▶ **EXERCISE DIRECTIONS**
Search the data for "hread". Each line containing it is to be copied.
##### MATERIAL TO PROCESS
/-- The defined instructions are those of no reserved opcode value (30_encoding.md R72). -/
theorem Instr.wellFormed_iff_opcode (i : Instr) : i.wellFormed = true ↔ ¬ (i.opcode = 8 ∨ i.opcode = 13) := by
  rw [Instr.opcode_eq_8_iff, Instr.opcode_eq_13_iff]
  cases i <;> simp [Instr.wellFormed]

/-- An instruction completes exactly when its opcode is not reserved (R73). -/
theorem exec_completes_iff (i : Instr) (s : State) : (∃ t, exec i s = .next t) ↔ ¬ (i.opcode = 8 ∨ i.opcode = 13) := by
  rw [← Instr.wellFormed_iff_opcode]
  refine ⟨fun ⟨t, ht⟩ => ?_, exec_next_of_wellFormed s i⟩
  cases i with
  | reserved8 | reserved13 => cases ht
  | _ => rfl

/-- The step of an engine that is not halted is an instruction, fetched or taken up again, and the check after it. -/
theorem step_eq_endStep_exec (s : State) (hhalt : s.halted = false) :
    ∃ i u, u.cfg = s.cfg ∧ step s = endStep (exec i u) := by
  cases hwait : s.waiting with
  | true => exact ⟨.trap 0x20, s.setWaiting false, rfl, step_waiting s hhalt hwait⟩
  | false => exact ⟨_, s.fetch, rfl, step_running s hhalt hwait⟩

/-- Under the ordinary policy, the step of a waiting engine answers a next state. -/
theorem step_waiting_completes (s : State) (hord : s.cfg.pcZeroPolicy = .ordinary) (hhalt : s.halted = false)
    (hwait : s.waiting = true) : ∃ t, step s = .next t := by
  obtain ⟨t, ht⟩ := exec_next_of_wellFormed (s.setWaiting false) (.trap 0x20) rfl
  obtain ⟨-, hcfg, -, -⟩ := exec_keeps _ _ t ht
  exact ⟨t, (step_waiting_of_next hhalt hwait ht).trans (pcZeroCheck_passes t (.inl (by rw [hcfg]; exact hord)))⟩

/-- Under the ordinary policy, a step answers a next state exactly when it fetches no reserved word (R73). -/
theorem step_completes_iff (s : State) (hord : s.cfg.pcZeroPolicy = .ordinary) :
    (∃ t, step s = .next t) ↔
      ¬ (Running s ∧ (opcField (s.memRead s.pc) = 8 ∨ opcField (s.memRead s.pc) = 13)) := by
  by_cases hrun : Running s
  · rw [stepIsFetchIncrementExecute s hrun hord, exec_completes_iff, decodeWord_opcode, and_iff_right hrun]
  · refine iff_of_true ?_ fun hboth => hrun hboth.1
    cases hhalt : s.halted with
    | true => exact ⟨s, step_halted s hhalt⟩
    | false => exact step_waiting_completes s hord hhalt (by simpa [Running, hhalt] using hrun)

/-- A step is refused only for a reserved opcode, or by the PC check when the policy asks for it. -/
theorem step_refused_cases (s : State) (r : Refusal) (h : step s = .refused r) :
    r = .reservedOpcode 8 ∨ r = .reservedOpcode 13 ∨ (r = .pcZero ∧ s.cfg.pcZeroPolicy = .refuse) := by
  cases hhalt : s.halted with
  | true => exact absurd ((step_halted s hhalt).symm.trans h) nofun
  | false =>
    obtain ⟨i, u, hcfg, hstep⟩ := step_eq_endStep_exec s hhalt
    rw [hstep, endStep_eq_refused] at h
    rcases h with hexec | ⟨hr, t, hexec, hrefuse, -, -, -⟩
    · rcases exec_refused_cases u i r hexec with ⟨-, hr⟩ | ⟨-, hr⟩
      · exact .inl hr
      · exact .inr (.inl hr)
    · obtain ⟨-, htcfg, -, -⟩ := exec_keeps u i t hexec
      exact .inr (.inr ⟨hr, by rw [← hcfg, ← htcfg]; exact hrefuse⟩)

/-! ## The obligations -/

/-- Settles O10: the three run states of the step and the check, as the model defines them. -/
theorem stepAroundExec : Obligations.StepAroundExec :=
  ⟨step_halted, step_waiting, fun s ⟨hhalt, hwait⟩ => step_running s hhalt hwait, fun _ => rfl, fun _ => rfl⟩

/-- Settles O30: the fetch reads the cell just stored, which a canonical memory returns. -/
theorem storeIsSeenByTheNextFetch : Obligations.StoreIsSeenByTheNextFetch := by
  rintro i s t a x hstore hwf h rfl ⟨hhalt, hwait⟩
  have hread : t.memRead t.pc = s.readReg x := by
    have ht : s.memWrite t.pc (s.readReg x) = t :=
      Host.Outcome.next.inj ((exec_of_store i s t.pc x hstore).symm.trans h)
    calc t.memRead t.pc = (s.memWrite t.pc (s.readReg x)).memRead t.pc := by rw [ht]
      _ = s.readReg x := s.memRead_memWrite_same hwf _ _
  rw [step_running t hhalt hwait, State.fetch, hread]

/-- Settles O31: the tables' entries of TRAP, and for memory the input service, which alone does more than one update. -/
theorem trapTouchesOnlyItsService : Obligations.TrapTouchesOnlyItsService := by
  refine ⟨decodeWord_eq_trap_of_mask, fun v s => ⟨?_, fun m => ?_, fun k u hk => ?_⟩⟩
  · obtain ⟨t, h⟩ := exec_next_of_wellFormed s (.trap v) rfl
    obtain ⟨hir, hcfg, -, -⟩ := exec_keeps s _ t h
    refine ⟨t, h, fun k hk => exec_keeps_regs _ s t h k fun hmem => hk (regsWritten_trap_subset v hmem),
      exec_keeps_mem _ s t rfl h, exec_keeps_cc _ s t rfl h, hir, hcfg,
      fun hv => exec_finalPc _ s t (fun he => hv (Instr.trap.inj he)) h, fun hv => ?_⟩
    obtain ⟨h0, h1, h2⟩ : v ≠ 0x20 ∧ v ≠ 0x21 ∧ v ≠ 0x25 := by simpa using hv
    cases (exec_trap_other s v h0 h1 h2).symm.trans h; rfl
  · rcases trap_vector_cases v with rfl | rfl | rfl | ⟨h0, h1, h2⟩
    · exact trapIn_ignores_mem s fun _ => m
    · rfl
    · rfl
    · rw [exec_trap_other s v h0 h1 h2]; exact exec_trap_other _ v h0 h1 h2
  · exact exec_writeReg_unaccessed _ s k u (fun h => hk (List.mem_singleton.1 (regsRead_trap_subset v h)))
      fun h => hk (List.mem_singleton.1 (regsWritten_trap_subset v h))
##########
▶ **SOLUTION TO THE EXERCISE**
  have hread : t.memRead t.pc = s.readReg x := by
  rw [step_running t hhalt hwait, State.fetch, hread]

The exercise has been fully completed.